_YOUR ASSIGNMENT_
An exact copy of the listing is required.

_TASK INPUTS_
-- ==== Sys2Proof/Machine/CoreEvents.lean ====
section
/-! DEFINITION. Events of a core: load data and line fills, wakes, timers and bounds, entries to L1, breakpoint stops, the budget
cut, cue signals and queue messages (R58, R92 to R97, R243, R244, R289 to R293, R296, R300, R302, R326 to R334, R343). -/

namespace Sys2Proof.Machine

-- load data

/-- Where the data of a load stands when it arrives: bytes with poison, a cause of R331 with an unmapped address, or not there
yet. -/
inductive LdRes where
  | data (b : List Byte) (psn : Bool)
  | err (cause : Nat) (loc : Option Nat)
  | wait

/-- Data read at a local home for a core's thread (R241, R264, R273). -/
def State.homeRead (s : State) (site : Nat) (t : Fin 4) (l : Load) : State × LdRes :=
  let n := l.kind.size
  match s.homeOf l.loc n with
  | .hbm _ => (s.chargeBy site l.loc n false, .data (s.bytes l.loc n) (s.poisoned l.loc n))
  | .pad st off =>
    let s := s.chargeBy site l.loc n false
    if s.padRefuses st off n false then (s, .err 0x0B none)
    else (s, .data (s.bytes l.loc n) (s.poisoned l.loc n))
  | .reg _ _ =>
    let s := s.chargeBy site l.loc 4 false
    let (s, v) := s.readSpace (.thread site t) l.loc
    (s, .data (leBytes 4 v) false)
  | .bcast _ =>
    let (s, v) := s.readSpace (.thread site t) l.loc
    (s, .data (leBytes 4 v) false)
  | .unmapped => (s, .err 0x0A (some l.loc))

/-- The status a fabric response brings, as a cause of R331 (R354, R359). -/
def statusCause (g st : Nat) : LdRes := if st = 1 then .err 0x0A (some g) else .err 0x0B none

/-- An atomic performed at its home (R147, R257): the old word, and the new one written unless the word is poisoned. -/
def State.performAtomic (s : State) (site : Nat) (l : Load) : State × LdRes :=
  match s.home l.loc with
  | .unmapped => (s, .err 0x0A (some l.loc))
  | h =>
    let s := (s.chargeBy site l.loc 4 true).carry (s.actOf site) (s.homeDie l.loc) (dieOf site) 4
    let bad := match h with
      | .pad st off => s.padRefuses st off 4 true
      | _ => false
    if bad then (s, .err 0x0B none)
    else
      let old := BitVec.ofNat 32 (s.le l.loc 4)
      let r : LdRes := .data (leBytes 4 old.toNat) (s.poisoned l.loc 4)
      if s.poisoned l.loc 4 then (s, r)
      else
        match l.kind.newWord old l.opnd l.cmp with
        | some w => (s.writeMem l.loc (leBytes 4 w.toNat) false, r)
        | none => (s, r)

/-- A load's data from its home, or an atomic performed there, as the request fares on its way (R147, R253, R254, R269). Whether an atomic
that timed out was performed is not stated: a free value (log 8). -/
def State.homeData (s : State) (site : Nat) (t : Fin 4) (l : Load) (what : Arrival) : State × LdRes :=
  let take (s : State) : State × LdRes := if l.kind.atomic then s.performAtomic site l else s.homeRead site t l
  match what with
  | .ok => take (s.readGood l.loc l.kind.size)
  | .accessError => (s, .err 0x0B none)
  | .refused => (s, .err 0x0B none)
  | .uncorrectable => take (s.spoilt l.loc l.kind.size)
  | .parity =>
    match take (s.readGood l.loc l.kind.size) with
    | (s, .data b _) => (s.meshParity (dieOf site), .data b true)
    | r => r
  | .busError =>
    let s := s.meshTimedOut (dieOf site) l.loc
    if l.kind.atomic then
      let (x, s) := s.fresh
      (if x % 2 = 1 then (s.performAtomic site l).1 else s, .err 0x0B none)
    else (s, .err 0x0B none)
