/-- A die's intake unit at a curtain (R76 to R78). A deferred synthetic sample is filed although its entry has been written anew, or freed
and written, since; a postponed release then releases what the stream holds now (DESIGN CHOICE, log 48). -/
def State.itkCurtain (s : State) (d : Nat) : State :=
  let s := s.setFld d ITK_USED_BYTES (s.stagingCharge d)
  let mine (l : List Nat) := l.filter (fun x => streamDie x == d)
  let syn := mine s.deferSyn
  let s := { s with deferSyn := s.deferSyn.filter (fun x => streamDie x != d) }
  let s := syn.foldl State.synthetic s
  let s := (mine s.postponed).foldl State.postponedRelease s
  let s := (s.cbOf d).foldl (fun s x => if s.ent x eLife = 0 then s else (s.staleCheck x).periodic x) s
  { s with itkStop := setDel s.itkStop d }

end Sys2Proof.Machine
end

_ANSWER SECTION_
-- ==== Sys2Proof/Machine/CoreEvents.lean ====
section
/-! DEFINITION. Events of a core: load data and line fills, wakes, timers and bounds, entries to L1, breakpoint stops, the budget
cut, cue signals and queue messages (R58, R92 to R97, R243, R244, R289 to R293, R296, R300, R302, R326 to R334, R343). -/

namespace Sys2Proof.Machine

-- load data

/-- Where the data of a load stands when it arrives: bytes with poison, a cause of R331 with an unmapped address, or not there
yet. -/
inductive LdRes where
  | data (b : List Byte) (psn : Bool)
  | err (cause : Nat) (loc : Option Nat)
  | wait

/-- Data read at a local home for a core's thread (R241, R264, R273). -/
def State.homeRead (s : State) (site : Nat) (t : Fin 4) (l : Load) : State × LdRes :=
  let n := l.kind.size
  match s.homeOf l.loc n with
  | .hbm _ => (s.chargeBy site l.loc n false, .data (s.bytes l.loc n) (s.poisoned l.loc n))
  | .pad st off =>
    let s := s.chargeBy site l.loc n false
    if s.padRefuses st off n false then (s, .err 0x0B none)
    else (s, .data (s.bytes l.loc n) (s.poisoned l.loc n))
  | .reg _ _ =>
    let s := s.chargeBy site l.loc 4 false
    let (s, v) := s.readSpace (.thread site t) l.loc
    (s, .data (leBytes 4 v) false)
  | .bcast _ =>
    let (s, v) := s.readSpace (.thread site t) l.loc
    (s, .data (leBytes 4 v) false)
  | .unmapped => (s, .err 0x0A (some l.loc))

/-- The status a fabric response brings, as a cause of R331 (R354, R359). -/
def statusCause (g st : Nat) : LdRes := if st = 1 then .err 0x0A (some g) else .err 0x0B none

/-- An atomic performed at its home (R147, R257): the old word, and the new one written unless the word is poisoned. -/
def State.performAtomic (s : State) (site : Nat) (l : Load) : State × LdRes :=
  match s.home l.loc with
  | .unmapped => (s, .err 0x0A (some l.loc))
  | h =>
    let s := (s.chargeBy site l.loc 4 true).carry (s.actOf site) (s.homeDie l.loc) (dieOf site) 4
    let bad := match h with
      | .pad st off => s.padRefuses st off 4 true
      | _ => false
    if bad then (s, .err 0x0B none)
    else
      let old := BitVec.ofNat 32 (s.le l.loc 4)
      let r : LdRes := .data (leBytes 4 old.toNat) (s.poisoned l.loc 4)
      if s.poisoned l.loc 4 then (s, r)
      else
        match l.kind.newWord old l.opnd l.cmp with
        | some w => (s.writeMem l.loc (leBytes 4 w.toNat) false, r)
        | none => (s, r)

/-- A load's data from its home, or an atomic performed there, as the request fares on its way (R147, R253, R254, R269). Whether an atomic
that timed out was performed is not stated: a free value (log 8). -/
def State.homeData (s : State) (site : Nat) (t : Fin 4) (l : Load) (what : Arrival) : State × LdRes :=
  let take (s : State) : State × LdRes := if l.kind.atomic then s.performAtomic site l else s.homeRead site t l
  match what with
  | .ok => take (s.readGood l.loc l.kind.size)
  | .accessError => (s, .err 0x0B none)
  | .refused => (s, .err 0x0B none)
  | .uncorrectable => take (s.spoilt l.loc l.kind.size)
  | .parity =>
    match take (s.readGood l.loc l.kind.size) with
    | (s, .data b _) => (s.meshParity (dieOf site), .data b true)
    | r => r
  | .busError =>
    let s := s.meshTimedOut (dieOf site) l.loc
    if l.kind.atomic then
      let (x, s) := s.fresh
      (if x % 2 = 1 then (s.performAtomic site l).1 else s, .err 0x0B none)
    else (s, .err 0x0B none)
/-- A die's intake unit at a curtain (R76 to R78). A deferred synthetic sample is filed although its entry has been written anew, or freed
and written, since; a postponed release then releases what the stream holds now (DESIGN CHOICE, log 48). -/
def State.itkCurtain (s : State) (d : Nat) : State :=
  let s := s.setFld d ITK_USED_BYTES (s.stagingCharge d)
  let mine (l : List Nat) := l.filter (fun x => streamDie x == d)
  let syn := mine s.deferSyn
  let s := { s with deferSyn := s.deferSyn.filter (fun x => streamDie x != d) }
  let s := syn.foldl State.synthetic s
  let s := (mine s.postponed).foldl State.postponedRelease s
  let s := (s.cbOf d).foldl (fun s x => if s.ent x eLife = 0 then s else (s.staleCheck x).periodic x) s
  { s with itkStop := setDel s.itkStop d }

end Sys2Proof.Machine
end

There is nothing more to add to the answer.